Safety net budget to cross Tk1 lakh crore for first time

The budgetary allocation meant for the poor and vulnerable is set to go past Tk 1 lakh crore mark for the first time as the government sets aside additional funds to support the needy during the coronavirus-induced income collapse.
The government may earmark Tk 103,600 crore in the next fiscal year to meet its growing expenditure for social protection and safety net programmes, which is up 8.4 per cent from the revised allocation of Tk 95,574 crore in the current fiscal year, according to an official of the finance ministry.
The higher allocation came despite concerns raised by experts and a government-sponsored study that the real poor and vulnerable usually do not benefit from a large portion of social protection allocation.
The budget for food assistance programmes such as vulnerable group development (VGD), the vulnerable group feeding (VGF), and test relief (TR) could go up to Tk 19,000 crore in FY22 from Tk 17,981 crore in FY21, an increase of 5.66 per cent.
The next fiscal's allocation for stipend may stand at Tk 5,000 crore, up by Tk 10 crore up from FY21.
The fund for the allowance programmes for the elderly and widows would see the highest hike by 42.97 per cent to Tk 14,600 crore against the current fiscal's allocation of Tk 10,212 crore.
The allowance programmes covered 112 upazilas in FY21, and it would be expanded to 150 upazilas in FY22 to add 11 lakh new beneficiaries. For this, the government will have to bear an additional expense of around Tk 1,000 crore.
The allotment for other social protection programmes may go up to Tk 65,000 crore, up 41.47 per cent year-on-year.
The allocations will be finalised in a meeting between the finance ministry and other ministries after Eid as the latter demanded additional funds to feed the poor throughout the pandemic.

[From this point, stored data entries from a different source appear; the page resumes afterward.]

-- ==== Sys2Proof/Laws/Ops.lean ====
section
/-!
SUPPORT. For each shared operation, once, everything it can do: later proofs cite these lemmas and do not unfold the
operation.
-/

namespace Sys2Proof.Machine

/-! ### Byte spaces -/

/-- `MemRead` inside the space is the range; it is defined there and only there (20_memory R41). -/
theorem memRead_eq_some {m : Memory} {a n : Nat} {v : Bytes} :
    memRead m a n = some v ↔ a + n ≤ m.length ∧ v = slice m a n := by
  unfold memRead; split <;> simp_all [eq_comm]

/-- Reading all of a message space gives the message (20_memory R42). -/
@[simp] theorem memRead_whole (m : Memory) : memRead m 0 m.length = some m := by simp [memRead]

/-- What `MemRead` gives fits the space it was read from. -/
theorem memRead_wf {p : Params} {m : Memory} {a n : Nat} {v : Bytes} (hm : m.wf p)
    (h : memRead m a n = some v) : Memory.wf p v := by
  obtain ⟨hb, rfl⟩ := memRead_eq_some.mp h
  simp only [Memory.wf, slice_length] at hm ⊢
  omega

/-- `MemWrite` keeps a space within its bound when the bytes it places end within it. -/
theorem memWrite_wf {p : Params} {m : Memory} {a : Nat} {v : Bytes} (hm : m.wf p)
    (hv : a + v.length < 2 ^ p.lenW) : Memory.wf p (memWrite m a v) := by
  simp only [Memory.wf, memWrite, List.length_append, List.length_take, List.length_drop, zeros_length] at hm ⊢
  omega

/-- The message space and the result space are within their bound at reset (10_state R36). -/
theorem reset_memory_wf : Memory.wf State.reset.cfg State.reset.d.msg ∧
    Memory.wf State.reset.cfg State.reset.res.data := by
  constructor <;> simp [State.reset, Descriptor.bare, Result.cleared]

/-! ### Operand checks -/

/-- The checks of a cipher operation pass exactly when the four conditions of 40_cipher_common R92 to R95 hold. -/
theorem cipherError_eq_none {C : Cipher} {iv key msg : Bytes} {rg : Range} :
    cipherError C iv key msg rg = none ↔
      key.length = C.keyLen ∧ iv.length = C.block ∧ rg.off + rg.len ≤ msg.length ∧ rg.len % C.block = 0 := by
  unfold cipherError
  repeat' split
  all_goals simp_all

/-- The checks of a wrapping framer operation pass exactly when the unit is there, the range is in bounds and Lc can
state it (43_framer R180; 20_memory R42; 30_encoding R77). -/
theorem framerError_eq_none {s : State} {msg : Bytes} {rg : Range} :
    framerError s msg rg = none ↔
      s.cfg.hasFramer = true ∧ rg.off + rg.len ≤ msg.length ∧ rg.len ≤ Config.lcMax := by
  unfold framerError
  repeat' split
  all_goals simp_all

theorem unitError_eq_none {s : State} : unitError s = none ↔ s.cfg.hasFramer = true := by
  unfold unitError; split <;> simp_all

/-! ### The shared steps of the operations -/

/-- A cipher operation always answers a next state: the first failing check raises, otherwise it completes with the
recurrence on the range (40_cipher_common R91). -/
theorem cipherOp_eq (C : Cipher) (dir : Dir) (iv key msg : Bytes) (rg : Range) (s : State) :
    cipherOp C dir iv key msg rg s = .next
      (match cipherError C iv key msg rg with
       | some e => raise e s
       | none => finish (cbcRun C dir iv key (slice msg rg.off rg.len)).1 s) := by
  unfold cipherOp
  cases h : cipherError C iv key msg rg with
  | some e => rfl
  | none =>
    obtain ⟨-, -, hr, -⟩ := cipherError_eq_none.mp h
    simp [memRead, hr, cipherRun, finish]

/-- A single-exchange operation always answers a next state (43_framer R181, R182). -/
theorem sendSingle_eq (msg : Bytes) (rg : Range) (cmd : Byte) (expect : BitVec 16) (s : State) :
    sendSingle msg rg cmd expect s = .next
      (match framerError s msg rg with
       | some e => raise e s
       | none => singleStep expect { s with txf := wrap s.cfg cmd (slice msg rg.off rg.len) }) := by
  unfold sendSingle
  cases h : framerError s msg rg with
  | some e => rfl
  | none =>
    obtain ⟨-, hr, -⟩ := framerError_eq_none.mp h
    simp [memRead, hr]

/-- A wrapping chain operation always answers a next state (43_framer R183, R184). -/
theorem sendChained_eq (msg : Bytes) (rg : Range) (cmd : Byte) (s : State) :
    sendChained msg rg cmd s = .next
      (if s.iter = 0 then
        match framerError s msg rg with
        | some e => raise e s
        | none => chainStep (chainInit (wrap s.cfg cmd (slice msg rg.off rg.len)) s)
       else chainStep s) := by
  unfold sendChained
  split
  · cases h : framerError s msg rg with
    | some e => rfl
    | none =>
      obtain ⟨-, hr, -⟩ := framerError_eq_none.mp h
      simp [memRead, hr]
  · rfl

/-- `SEND_APDU_CHAIN` always answers a next state (43_framer R185). -/
theorem execSendApduChain_eq (msg : Bytes) (s : State) :
    execSendApduChain msg s = .next
      (if s.iter = 0 then
        match unitError s with
        | some e => raise e s
        | none => chainStep (chainInit msg s)
       else chainStep s) := by
  unfold execSendApduChain
  split
  · cases unitError s <;> rfl
  · rfl

/-! ### The exchange -/

@[simp] theorem handOver_outstanding (f : Bytes) (l : Link) : (l.handOver f).outstanding = true := by
  unfold Link.handOver; split <;> simp_all

@[simp] theorem handOver_answers (f : Bytes) (l : Link) : (l.handOver f).answers = l.answers := by
  unfold Link.handOver; split <;> rfl

/-- A frame is handed over once: nothing more is sent while an exchange is outstanding (60_exceptions R234). -/
theorem handOver_sent (f : Bytes) (l : Link) :
    (l.handOver f).sent = if l.outstanding then l.sent else l.sent ++ [f] := by
  unfold Link.handOver; split <;> rfl

/-- Everything an exchange can do: it touches the link and the free-value counter only, it hands the frame over, and
it waits, gets a response no longer than `FRAME_MAX`, or fails (00_scope R9, R16). -/
theorem exchange_cases {f : Bytes} {s t : State} {rep : Reply} (h : exchange f s = (rep, t)) :
    (rep = .waiting ∧ (s.link.answers = [] ∧ t = { s with link := s.link.handOver f } ∨
      ∃ rest, s.link.answers = .silent :: rest ∧
        t = { s with link := { s.link.handOver f with answers := rest } })) ∨
    (∃ r rest, rep = .ok r ∧ s.link.answers = .ok r :: rest ∧ r.length ≤ s.cfg.frameMax ∧
      t = { s with link := { s.link.handOver f with answers := rest, outstanding := false } }) ∨
    (∃ reason rest, rep = .fail reason ∧ s.link.answers = .fail reason :: rest ∧
      t = { s with link := { s.link.handOver f with answers := rest, outstanding := false } }) ∨
    (∃ r rest, rep = .fail (Config.overlongReason s.freeCount) ∧ s.link.answers = .ok r :: rest ∧
      s.cfg.frameMax < r.length ∧
      t = { s with link := { s.link.handOver f with answers := rest, outstanding := false },
                   freeCount := s.freeCount + 1 }) := by
  unfold exchange at h
  simp only [handOver_answers] at h
  cases ha : s.link.answers with
  | nil => simp only [ha, Prod.mk.injEq] at h; exact .inl ⟨h.1.symm, .inl ⟨rfl, h.2.symm⟩⟩
  | cons a rest =>
    cases a with
    | silent => simp only [ha, Prod.mk.injEq] at h; exact .inl ⟨h.1.symm, .inr ⟨rest, rfl, h.2.symm⟩⟩
    | fail reason =>
      simp only [ha, Prod.mk.injEq] at h
      exact .inr (.inr (.inl ⟨reason, rest, h.1.symm, rfl, h.2.symm⟩))
    | ok r =>
      simp only [ha] at h
      split at h
      · next hl =>
        simp only [Prod.mk.injEq] at h
        exact .inr (.inl ⟨r, rest, h.1.symm, rfl, hl, h.2.symm⟩)
      · next hl =>
        simp only [Prod.mk.injEq] at h
        exact .inr (.inr (.inr ⟨r, rest, h.1.symm, rfl, by omega, h.2.symm⟩))

/-- What a single exchange makes of its response (43_framer R181). -/
theorem singleReply_cases (expect : BitVec 16) (r : Bytes) (s : State) :
    (r.length < 2 ∧ singleReply expect r s = raise ⟨.shortResponse, 2, r.length⟩ s) ∨
    (∃ data sw, split r = some (data, sw) ∧
      ((sw = expect ∧ singleReply expect r s = finish data s) ∨
       (sw ≠ expect ∧ singleReply expect r s = raise ⟨.unexpectedStatus, expect.toNat, sw.toNat⟩ s))) := by
  unfold singleReply
  cases h : split r with
  | none => exact .inl ⟨split_none.mp h, rfl⟩
  | some p =>
    obtain ⟨data, sw⟩ := p
    refine .inr ⟨data, sw, rfl, ?_⟩
    by_cases he : sw = expect <;> simp [he]

/-- What the chain loop makes of a response (43_framer R188, R195). -/
theorem chainReply_cases (r : Bytes) (s : State) :
    (r.length < 2 ∧ chainReply r s = raise ⟨.shortResponse, 2, r.length⟩ s) ∨
    (∃ data sw, split r = some (data, sw) ∧
      ((sw = 0x91AF#16 ∧ chainReply r s = { s with acc := s.acc ++ data, txf := contFrame s.cfg }) ∨
       (sw = 0x9100#16 ∧ chainReply r s = finish (s.acc ++ data) s) ∨
       (sw ≠ 0x91AF#16 ∧ sw ≠ 0x9100#16 ∧
         chainReply r s = raise ⟨.unexpectedStatus, 0x9100, sw.toNat⟩ s))) := by
  unfold chainReply
  cases h : split r with
  | none => exact .inl ⟨split_none.mp h, rfl⟩
  | some p =>
    obtain ⟨data, sw⟩ := p
    refine .inr ⟨data, sw, rfl, ?_⟩
    by_cases h1 : sw = 0x91AF#16
    · exact .inl ⟨h1, by simp [chainStatus, h1, Config.swMoreData]⟩
    · by_cases h2 : sw = 0x9100#16
      · exact .inr (.inl ⟨h2, by simp [chainStatus, h2, Config.swMoreData, Config.swOperationOk]⟩)
      · exact .inr (.inr ⟨h1, h2, by
          simp [chainStatus, h1, h2, Config.swMoreData, Config.swOperationOk]⟩)

/-! ### The host's actions and the turn -/

/-- START has its effect exactly when the engine is idle and the descriptor can be presented; otherwise it has none
(70_reset_and_hazards R253, R255; 10_state R23). -/
theorem start_cases (d : Descriptor) (s : State) :
    (s.phase = .idle ∧ d.presentable s.cfg = true ∧ start d s = latch d s) ∨
    (¬ (s.phase = .idle ∧ d.presentable s.cfg = true) ∧ start d s = s) := by
  by_cases h : s.phase = .idle ∧ d.presentable s.cfg = true
  · exact .inl ⟨h.1, h.2, by simp [start, h]⟩
  · exact .inr ⟨h, by simp only [start]; rw [if_neg h]⟩

/-- Everything one step of the machine can do: the host's next action, or the engine's own step (00_scope R11; log 6). -/
theorem step_cases (s : State) :
    (∃ d rest, s.host = .start d :: rest ∧ step s = .next (start d { s with host := rest })) ∨
    (∃ rest, s.host = .reset :: rest ∧ step s = .next (resetEngine { s with host := rest })) ∨
    (∃ rest, s.host = .wait :: rest ∧ step s = engineStep { s with host := rest }) ∨
    (s.host = [] ∧ step s = engineStep s) := by
  unfold step turn
  cases h : s.host with
  | nil => simp
  | cons a rest => cases a <;> simp

/-- Everything the engine's own step can do (70_reset_and_hazards R262; 30_encoding R65). -/
theorem engineStep_cases (s : State) :
    (s.phase = .idle ∧ engineStep s = .next s) ∨
    (∃ i, s.phase = .busy ∧ decode s.d = .ok i ∧ engineStep s = exec i s) ∨
    (∃ e, s.phase = .busy ∧ decode s.d = .error e ∧ engineStep s = .next (raiseIllegalOp s)) := by
  unfold engineStep
  cases hp : s.phase with
  | idle => simp
  | busy => cases hd : decode s.d <;> simp

end Sys2Proof.Machine
end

The economic shock induced by the pandemic has pushed 2.45 crore people, 14.75 per cent of the country's population, into poverty in one year, according to a new survey of the Power and Participation Research Centre and the Brac Institute of Governance and Development.
A large share of the social protection allocation was set aside for the payment of pension for retired government employees and their families and for paying interests against savings certificates.
Tk 23,000 crore was allocated for the payment of pension, which accounted for more than 24 per cent of the total allocation in FY21. Tk 6,625 crore, or 7 per cent, was set aside to provide interest support to savers.
But the poor and vulnerable can't afford savings certificates. So, it is the middle- and higher-income groups that make the most of the taxpayer-backed tools.
In June last year, a government-commissioned research found that a bulk of the safety net benefits ended up in the non-deserving non-poor groups.
The share of comfortable non-poor is about 30 per cent when it comes to allowance programmes, 32 per cent in food-supported programmes, 44 per cent in maternity allowance, 51 per cent in stipend schemes, and 33 per cent in other programmes in rural areas, the study said.
"Even when it comes to social protection, the extreme poor group constitutes a minority," said the General Economics Division report, prepared by the Bangladesh Institute of Development Studies (BIDS).
In the rural areas, the share of the poor among the total beneficiaries of stipend schemes is 9 per cent. It is 26 per cent in allowance programmes, 24 per cent in food-assisted programmes, 25 per cent in maternity allowance, and 24 per cent in other programmes.
A quarter of the social protection beneficiaries are from vulnerable non-poor households. This is, of course, leakage in the narrow sense of the term but may be viewed as permissive leakage in times of severe shocks, the report stated.
After all, in times of the pandemic shock, the vulnerable non-poor households also risk slipping into poverty and hence merit social protection support, it said.
An official of the finance ministry said the leakage had been reduced to a great extent since it prepared a database.
Zahid Hussain, a former lead economist at the World Bank's Dhaka office, said the government uses an expansive definition of social protection encompassing core social assistance, social insurance, labour market interventions, livelihood programmes, child protection, primary health services, primary and secondary stipends and credit support, pensions to retired government employees, allowances to freedom fighters, and lately interest on national saving certificates.
Excluded the non-core programmes, transfers to households and individuals aimed at addressing poverty and vulnerability in the current year budget is equivalent to 0.9 per cent of GDP across 40 programmes, he said.
"These have resulted in an unenviable trade-off between coverage comprehensiveness and adequacy of benefits."
He said patronage politics had emaciated the new registration undertaken by the expanded open market sales, the new cash support, and the distribution of the augmented VGF cards.
BIDS Director-General Binayak Sen, one of the authors of the report, said the study showed that a large portion of the safety net programmes went to the non-poor.
"This leakage can't be solved through the ongoing digital payments system only since many non-deserving people are getting the benefit," said the economist, adding that the real poor needed to be identified properly.
He emphasised using the national household database of the Bangladesh Bureau of Statistics to eliminate the leakage.
The database is now lying at the disaster management and relief ministry, he said.
An official of the ministry said it had been preparing software based on the national household database, but the work came to a halt because of the pandemic as the foreign consultant had not arrived to complete the task.